Now Wagner presses Dr. John's incredulity. She knows He must have figured out he's found one of her most vulnerable spots.
"Look," she says, "I'm nineteen. I'd never been with a man before. Sure, maybe I thought something might be a little strange. But hey, when you're new at it, all sex is weird."
Wagner lays his freckled hairy paw on her neatly (but tensely) folded hands. The touch of it, even the sight of it makes her want to throw up. Talking about sex in general and about her and Josh
ua in particular with these creeps is obscene. "You're making me feel like an old goat, young lady," he says with one of those man-style chuckles (utterly unlike Joshua's frank crackups).

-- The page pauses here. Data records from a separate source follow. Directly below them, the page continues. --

/-- A switch of a leg is commanded on: in a pre-charge pulse the low sides are. -/
def State.switchOn (s : State) (l : Leg) (high : Bool) : Bool :=
  let c := cellOf (legCell l)
  match (s.cell c).mode with
  | .switching => s.legLevel l == (if high then .high else .low)
  | .asc => (s.leg l).level == (if high then .high else .low)
  | .softOff => (s.cell c).plateau.contains (legPos l) && (s.leg l).level == (if high then .high else .low)
  | .precharge => !high && s.inPulse c
  | .off | .coast | .selftest => false

/-- The positions of the legs of which a switch conducts. -/
def State.conducting (s : State) (c : Cell) : List Nat :=
  (List.range (cellLegs c)).filter fun i =>
    s.switchOn (legOf (cellFirstLeg c + i)) true || s.switchOn (legOf (cellFirstLeg c + i)) false

/-- The leg switching counters of a cell go to the parameter store (R95). -/
def State.saveLegs (s : State) (c : Cell) : State :=
  { s with store := { s.store with legSwitches := (cellLegList c).foldl (fun v l =>
    upd v l fun _ => s.nat (Od.CELL_LEG_SWITCHES c (legPos l))) s.store.legSwitches } }

/-- The gate supplies of a cell are removed, so every switch is off (R72). -/
def State.offCell (s : State) (c : Cell) : State :=
  ((s.countAsc c).stopLegs c).modCell c fun x => { x with
    mode := .off, supHi := false, supLo := false, precharged := false, armStep := 0, selftest := false, plateau := [] }

/-! ### Object writes (R474, R475, R484, R486) -/

def State.sessOf (s : State) (who : Requester) : SessionSt :=
  match who.sess with
  | some i => s.sessions.table.get i
  | none => {}

def State.modSess (s : State) (who : Requester) (f : SessionSt → SessionSt) : State :=
  match who.sess with
  | some i => { s with sessions := { s.sessions with table := upd s.sessions.table i f } }
  | none => s

/-- The role a requester acts in: CAN-A has the rights of an OPERATOR (R474), Pyreri writes as the safety controller. -/
def State.roleOf (s : State) : Requester → Role
  | .pyreri => .safety | .canA => .operator
  | .canD => (s.sessOf .canD).role
  | .eth i => (s.sessOf (.eth i)).role

/-- Source codes of Table 19.5. -/
def State.codeOf (s : State) : Requester → Nat
  | .pyreri => 0x01
  | .eth i => if (s.sessOf (.eth i)).localSvc then 0x40 + i.val else 0x30 + i.val
  | .canD => 0x20
  | .canA => 0x10

/-- Ranks of Table 19.5; two peers of one rank stand in the order of their slots (R486). -/
def State.rankOf (s : State) : Requester → Nat
  | .pyreri => 8
  | .eth i => if (s.sessOf (.eth i)).localSvc then 16 + i.val else 24 + i.val
  | .canD => 32
  | .canA => 40

def State.owner (s : State) (d : Drive) : Nat := s.nat (Od.OWN_OWNER d.num)

/-- The requester owns the drive (R484). -/
def State.owns (s : State) (who : Requester) (d : Drive) : Bool := s.owner d == s.codeOf who

/-- The object dictionary answers: from step 7 of bring-up (R62). -/
def State.dictUp (s : State) : Bool := decide (7 ≤ s.bringup.step)
/-- Only the diagnostic path answers (R56, R503). -/
def State.diagOnly (s : State) : Bool := s.bringup.trimFault || s.bringup.imageFault

def ctrARejects : Counter := ⟨Od.CAN_A_REJECTS 0, 32, Od.CAN_CAN_CNT_STATUS 0, 7, 0x0F⟩
def ctrArbAborts : Counter := ⟨Od.OWN_ARB_ABORTS, 32, Od.OWN_OWN_STATUS, 8, 0x10⟩

/-- A request of a session: its path's session opens as OPERATOR at the first one (R479), a local service session while
PODL_ONLY is set (R478), and the time since the last request starts (R483). -/
def State.touch (s : State) (who : Requester) : State :=
  let s := s.when who.sess.isSome fun s => s.countWide Od.SVC_REQUESTS
  s.modSess who fun x =>
    if x.isOpen then { x with lastTb := s.tb }
    else { x with
      isOpen := true, lastTb := s.tb, logSel := s.log.written, localSvc := s.bringup.podlOnly && who != .canD }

"But intercourse, you must have known that vaginal intercourse is the normal point of sexual relations," Dr. Johns lectures her. He raps his knuckles on the manila folder. "It says on your transcript that you've had three psychology courses. You can't expect us to believe you didn't know something was wrong!"
She is blushing again. And not only can she not stand a second longer of Wagner's touch, but her hands have started trembling. Chagrined, she snatches them away and buries them in her lap. Then she scoots her chair back from the table and glares up at him, though he's definitely too close for comfortable eye contact. (But what distance would be comfortable? A thousand yards?)
"What are you accusing me of?" she demands. "I've never heard that people have a legal obligation to report men who don't take every available opportunity to fuck a willing woman! I have a right to know what you think I've done wrong," she adds, though without faith that they're going to be willing to grant her any "rights" whatsoever, however de rigueur they were supposed to be.
"Now, Patty," Wagner remonstrates. "You know we're not accusing you of anything. We're talking public health, public safety here. We're talking viruses. Patty, communicable viruses. We're talking a virus that this guy whose name you won't tell us passed to you." He leans forward, so that his thickly freckled face is right up in hers. "Now I thought your doctor explained all that to you. Am I right?"
Patty. On top of everything else, their calling her that just about made her want to scream. But no way was she going to tell them. They'd probably just go on calling her that to bug her. And besides, as she'd long ago figured out, if adults you didn't know called you something you didn't ordinarily answer to, a name that was basically alien to you, it meant you were just that much more private from them, and that every time they used the hated name it reminded you of what jerks they were to call you something without first finding out what it is you wanted to be called.